Small Business Recruitment: Tips and Tactics

Small Business Recruitment: Tips and Tactics

One of the biggest investments you can make as a business owner is to invest in your employees. The people that you recruit can make or break your company and it can be difficult to attract the talent that you need if you don’t know where to start.

Believe it or not, your brand, reputation, and social media presence all play a big part in how prospective employees gauge whether or not they will send in an application. That’s why it’s important to start early and to have a clear goal in mind before you start with a focused recruitment plan.

Find out what your business can do to attract the best employees in this post.

Written and Visual Personality

The written and visual personality of your company is likely what is absorbed by the public. This includes your social media pages, your website, and any media coverage that you have. Even your logo and marketing materials are important.

Your social media pages should be up-to-date, consistent, and in line with your brand. The colors should match your site and your posts should follow some sort of schedule—free from spelling errors. The language that you use in your posts should be the same as you use throughout your website.

Your site is also very important on its own. It should match your service or product, and be up-to-date and clean. Your logo and branding should be modern and representative of your company, not outdated and irrelevant.

In today’s world, your online presence and communication will usually be the first impression that you give to people. Since so many people use technology in their everyday lives, it is important to make the right online choices, regardless of if you think your audience is online or not.

By using older branding designs and not having your social media pages or websites managed by professionals, you risk missing out on an entire market of potential hires.
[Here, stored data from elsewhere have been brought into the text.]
-- ==== Sys2Proof/Machine/Operands.lean ====
section
/-! DEFINITION. Operand forms (30_encoding.md R68), effective addresses (42_load_store.md R98), and the register sets of the hazard
check (50_pipeline.md R117, R118). -/

namespace Sys2Proof.Machine

/-- Operand B: the register `rt` when `isel` = 0, the immediate when `isel` = 1 (R25, R68). -/
inductive OperandB where
  | reg (rt : Reg)
  | imm (v : Imm)
deriving DecidableEq, Repr

/-- The value of operand B as Decode reads it (R116). -/
def OperandB.value (s : State) (k : Nat) : OperandB → Word
  | .reg rt => s.reg k rt
  | .imm v => sext12 v

/-- The effective address `x[rs] + x[rt]` modulo 2^32, from the operands read in Decode (R98). -/
def effectiveAddress (v : Slot) : Word := v.a + v.b

/-- The absolute target `sext_12(imm12)` of a branch or jump (R67, R89, R96). -/
def branchTarget (imm : Imm) : Word := sext12 imm

/-- The source registers checked for hazards, before registers 0 and 1 are removed (R117). -/
def sourceFields : Instr → List Reg
  | .add _ rs rt | .sub _ rs rt | .and _ rs rt | .or _ rs rt | .xor _ rs rt | .mul _ rs rt
  | .sll _ rs rt | .srl _ rs rt | .sra _ rs rt => [rs, rt]
  | .addImm _ rs _ | .subImm _ rs _ | .andImm _ rs _ | .orImm _ rs _ | .xorImm _ rs _ | .mulImm _ rs _
  | .sllImm _ rs _ | .srlImm _ rs _ | .sraImm _ rs _ => [rs]
  | .beq rs rt _ | .bne rs rt _ | .blt rs rt _ | .bgt rs rt _ | .ble rs rt _ | .bge rs rt _ => [rs, rt]
  | .jal _ _ => []
  | .lw _ rs rt | .ll _ rs rt => [rs, rt]
  | .sw rd rs rt | .sc rd rs rt => [rs, rt, rd]
  | .halt => []

/-- "Registers 0 and 1 are exempt from hazard stalling" (R117). -/
def sourceRegs (i : Instr) : List Reg := (sourceFields i).filter fun r => r ≠ 0 && r ≠ 1

/-- The source set of a record with an index over 15 (R117, R169): the indexes that its opcode's row of R117 names, which in every row are the first
none, one, two or three of `rs`, `rt`, `rd`. Registers 0 and 1 are removed, and so are the indexes over 15, which no instruction's destination can be. -/
def WideRecord.sources (w : WideRecord) : List Reg :=
  match w.op with
  | some i =>
    (([w.rs, w.rt, w.rd].take (sourceFields i).length).filter fun n => n ≤ 15 && n ≠ 0 && n ≠ 1).map (BitVec.ofNat 4)
  | none => []

/-- The sources of what Decode holds; a Bubble has none (R117), nor has a record without one of the opcodes, for which R117 has no row (log 4). -/
def Content.sources : Content → List Reg
  | .instr i => sourceRegs i
  | .bubble => []
  | .corrupt (.registerRange w) => w.sources
  | .corrupt .opcode => []

/-- The register an instruction will write, `dest` (R118). -/
def destReg : Instr → Option Reg
  | .add rd _ _ | .sub rd _ _ | .and rd _ _ | .or rd _ _ | .xor rd _ _ | .mul rd _ _
  | .sll rd _ _ | .srl rd _ _ | .sra rd _ _ => some rd
  | .addImm rd _ _ | .subImm rd _ _ | .andImm rd _ _ | .orImm rd _ _ | .xorImm rd _ _ | .mulImm rd _ _
  | .sllImm rd _ _ | .srlImm rd _ _ | .sraImm rd _ _ => some rd
  | .lw rd _ _ | .ll rd _ _ | .sc rd _ _ => some rd
  | .jal _ _ => some linkReg
  | .beq _ _ _ | .bne _ _ _ | .blt _ _ _ | .bgt _ _ _ | .ble _ _ _ | .bge _ _ _ => none
  | .sw _ _ _ => none
  | .halt => none

/-- `dest(p)` of an occupant (R118). A corrupted record is none: it stops the machine before an instruction behind it meets it there (log 4). -/
def Content.dest : Content → Option Reg
  | .instr i => destReg i
  | .bubble => none
  | .corrupt _ => none

/-- `p` will write a register of the set `rs`. -/
def Content.writesOneOf (p : Content) (rs : List Reg) : Bool :=
  match p.dest with
  | some d => rs.contains d
  | none => false

end Sys2Proof.Machine
end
They may overlook you simply because they are not confident that you are a company that will continue to move forward in the future.

Employment Reputation

Many companies have employment reputations outside of their business or brand reputations. Although the two go hand in hand, what you promote to potential employees is different from what you promote to your customers.

When thinking employment reputation, think about companies like Google, Virgin, or Facebook. All three have reputations as being excellent employers to their workers. Why? Because of the things that they offer.

The corporate culture and workplace allowances that you create in your business can either help to draw people to you, or to push them away. It all depends on what you have to offer and how you treat your talent.

Businesses with positive employment reputations tend to offer things that other businesses don’t, such as:

  • Flexible hours
  • Childcare
  • Transportation
  • Telecommuting
  • Customizable office spaces
  • Competitive salaries
  • Paid lunches or stocked fridges
  • and more

Not every business is able to offer flexible hours or work from home options, but it isn’t impossible to find something that you can do to entice future employees. Think outside of the box and choose something that would mean a lot to you as a worker.

Doing so will nurture your reputation and put you a step above other companies.

Getting Applicants

Sometimes, the biggest problem isn’t whether or not you have a strong brand or an employment reputation, it’s that you just don’t see enough relevant applications come in. One of the most common reasons for this is not strategically placing your job ads online.

General ads will get you a general applicant. Professionals won’t usually waste time on ads that are unspecific or unclear. Each position that you want to fill should have its own posting, and the manager of that department should review the ad before it goes live.

You should also write each ad differently based on the applicant. For a creative position, such as a writer or a designer, you may want to show more personality in your ads, while for an analytics or financial position, you may want to stick to the basics.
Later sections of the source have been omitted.